-- ==== Sys2Proof/Word.lean ====
section
/-! DEFINITION. The widths of the block's values (spec/00_scope.md R7, R8): every value is unsigned. -/

namespace Sys2Proof

/-- `DATA_WIDTH`: a byte on the 8 data lines, or a byte operand (R7). -/
abbrev Byte := BitVec 8

/-- `ADDR_WIDTH`: a location of the cartridge address space, 0x000 to 0xFFF (R7, 20_memory.md R50). -/
abbrev Location := BitVec 12

/-- `ADDR_IN_WIDTH` and `CSUM_WIDTH`: a 16-bit argument, response datum or checksum (R7). -/
abbrev Word16 := BitVec 16

/-- A command word `CW = {cmd_op, cmd_arg}` (30_encoding.md R72, R76). -/
abbrev CommandWord := BitVec 20

end Sys2Proof
end

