-- ==== Sys2Proof/Safety.lean ====
section
/-! DEFINITION. What the claims speak of: the safety invariant (spec/10_state.md R29), the reset state (R35), states
ready for a command, and the duties of the host and the platform (spec/70_reset_and_hazards.md R201, R202, R206). -/

namespace Sys2Proof.Machine

/-- 10 R29: `not (DRIVE = 1 and CS = 1)`. -/
def State.Safe (s : State) : Prop := ¬ (s.drive = true ∧ s.cs = true)

/-- The safety invariant with what carries it through SET_ADDRESS (41 R160: "`CS` is 0 from phase A and no command
runs between the phases"). -/
def State.Inv (s : State) : Prop := s.Safe ∧ (s.phase = .saB → s.cs = false)

/-- 10 R35: every register but `PEND` (unspecified) is at its reset value. -/
def State.AtReset (s : State) : Prop :=
  s.addr = 0x000#12 ∧ s.drive = false ∧ s.shadow = 0x00#8 ∧ s.cs = false ∧ s.acc = 0x0000#16 ∧ s.phase = .idle ∧
    s.rspValid = false ∧ s.rspStatus = statusOk ∧ s.rspData = 0x0000#16

/-- Between commands (30 R73, 70 R206): the block is ready, and no earlier presented word still has to be accepted. -/
def State.Ready (s : State) : Prop := s.rst = false ∧ s.phase = .idle ∧ s.mustHold = false

/-- 70 R201: a GET_DATA accepted at the next edge reads a selected cartridge that has had its access time. -/
def State.AccessTimeMet (s : State) : Prop :=
  s.drive = false ∧ s.cs = true ∧ Config.tAccCycles ≤ s.edge - s.accessFrom

/-- 70 R202: the platform's choice of the `clk` period. Read by no step. -/
def ClockPeriodMet : Prop := Config.tBbm ≤ Config.clkPeriod

/-- The next event is not a rising `rst`, and the block is out of reset. -/
def State.RunsOutsideReset (s : State) : Prop := s.rst = false ∧ s.nextEvent ≠ .rstRise

/-- The next step is a rising edge at which the block is ready for a command (30 R72, R73). -/
def State.EdgeReady (s : State) : Prop := s.contended = false ∧ s.nextEvent = .clkRise ∧ s.cmdReady = true

/-- The next step is the edge that accepts the command `i` (30 R72). -/
def State.AcceptsNext (s : State) (i : Instr) : Prop :=
  s.EdgeReady ∧ s.cmdValid = true ∧ decode s.portWord = .command i

/-- The next step is the edge at which a command completes (30 R74): phase B of a SET_ADDRESS, or the accepting edge
of any other word. -/
def State.CompletesNext (s : State) : Prop :=
  s.nextEvent = .clkRise ∧ s.rst = false ∧
    (s.phase = .saB ∨ s.phase = .idle ∧ s.cmdValid = true ∧ ∀ a, decode s.portWord ≠ .command (.setAddress a))

/-- The bus registers of a state replaced (10 R21 to R24, R27). -/
def State.withBus (s : State) (addr : Location) (drive : Bool) (shadow : Byte) (cs : Bool) (pend : Word16) : State :=
  { s with addr := addr, drive := drive, shadow := shadow, cs := cs, pend := pend }

/-- The port events to come replaced (the model's own field). -/
def State.withEvents (s : State) (es : List PortEvent) : State := { s with events := es }

/-- The commands of 40_checksum.md; the others are those of 41_cartridge_bus.md (30 R80). -/
def isChecksumCommand : Instr → Bool
  | .setAddress _ => false
  | .setData _ => false
  | .getData => false
  | .enableCs => false
  | .disableCs => false
  | .csumClear => true
  | .csumAdd _ => true
  | .csumRead => true

end Sys2Proof.Machine
end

▶ **Task goal**
Nothing is to be left out when the listing is copied, and every line must match exactly.

▶ **Exercise solution**
-- ==== Sys2Proof/Word.lean ====
section
/-! DEFINITION. The widths of the block's values (spec/00_scope.md R7, R8): every value is unsigned. -/

namespace Sys2Proof

/-- `DATA_WIDTH`: a byte on the 8 data lines, or a byte operand (R7). -/
abbrev Byte := BitVec 8

/-- `ADDR_WIDTH`: a location of the cartridge address space, 0x000 to 0xFFF (R7, 20_memory.md R50). -/
abbrev Location := BitVec 12

/-- `ADDR_IN_WIDTH` and `CSUM_WIDTH`: a 16-bit argument, response datum or checksum (R7). -/
abbrev Word16 := BitVec 16

/-- A command word `CW = {cmd_op, cmd_arg}` (30_encoding.md R72, R76). -/
abbrev CommandWord := BitVec 20

end Sys2Proof
end

-- ==== Sys2Proof/Safety.lean ====
section
/-! DEFINITION. What the claims speak of: the safety invariant (spec/10_state.md R29), the reset state (R35), states
ready for a command, and the duties of the host and the platform (spec/70_reset_and_hazards.md R201, R202, R206). -/

namespace Sys2Proof.Machine

/-- 10 R29: `not (DRIVE = 1 and CS = 1)`. -/
def State.Safe (s : State) : Prop := ¬ (s.drive = true ∧ s.cs = true)

/-- The safety invariant with what carries it through SET_ADDRESS (41 R160: "`CS` is 0 from phase A and no command
runs between the phases"). -/
def State.Inv (s : State) : Prop := s.Safe ∧ (s.phase = .saB → s.cs = false)

/-- 10 R35: every register but `PEND` (unspecified) is at its reset value. -/
def State.AtReset (s : State) : Prop :=
  s.addr = 0x000#12 ∧ s.drive = false ∧ s.shadow = 0x00#8 ∧ s.cs = false ∧ s.acc = 0x0000#16 ∧ s.phase = .idle ∧
    s.rspValid = false ∧ s.rspStatus = statusOk ∧ s.rspData = 0x0000#16

/-- Between commands (30 R73, 70 R206): the block is ready, and no earlier presented word still has to be accepted. -/
def State.Ready (s : State) : Prop := s.rst = false ∧ s.phase = .idle ∧ s.mustHold = false

/-- 70 R201: a GET_DATA accepted at the next edge reads a selected cartridge that has had its access time. -/
def State.AccessTimeMet (s : State) : Prop :=
  s.drive = false ∧ s.cs = true ∧ Config.tAccCycles ≤ s.edge - s.accessFrom

/-- 70 R202: the platform's choice of the `clk` period. Read by no step. -/
def ClockPeriodMet : Prop := Config.tBbm ≤ Config.clkPeriod

/-- The next event is not a rising `rst`, and the block is out of reset. -/
def State.RunsOutsideReset (s : State) : Prop := s.rst = false ∧ s.nextEvent ≠ .rstRise

/-- The next step is a rising edge at which the block is ready for a command (30 R72, R73). -/
def State.EdgeReady (s : State) : Prop := s.contended = false ∧ s.nextEvent = .clkRise ∧ s.cmdReady = true

/-- The next step is the edge that accepts the command `i` (30 R72). -/
def State.AcceptsNext (s : State) (i : Instr) : Prop :=
  s.EdgeReady ∧ s.cmdValid = true ∧ decode s.portWord = .command i

/-- The next step is the edge at which a command completes (30 R74): phase B of a SET_ADDRESS, or the accepting edge
of any other word. -/
def State.CompletesNext (s : State) : Prop :=
  s.nextEvent = .clkRise ∧ s.rst = false ∧
    (s.phase = .saB ∨ s.phase = .idle ∧ s.cmdValid = true ∧ ∀ a, decode s.portWord ≠ .command (.setAddress a))

/-- The bus registers of a state replaced (10 R21 to R24, R27). -/
def State.withBus (s : State) (addr : Location) (drive : Bool) (shadow : Byte) (cs : Bool) (pend : Word16) : State :=
  { s with addr := addr, drive := drive, shadow := shadow, cs := cs, pend := pend }

/-- The port events to come replaced (the model's own field). -/
def State.withEvents (s : State) (es : List PortEvent) : State := { s with events := es }

/-- The commands of 40_checksum.md; the others are those of 41_cartridge_bus.md (30 R80). -/
def isChecksumCommand : Instr → Bool
  | .setAddress _ => false
  | .setData _ => false
  | .getData => false
  | .enableCs => false
  | .disableCs => false
  | .csumClear => true
  | .csumAdd _ => true
  | .csumRead => true

end Sys2Proof.Machine
end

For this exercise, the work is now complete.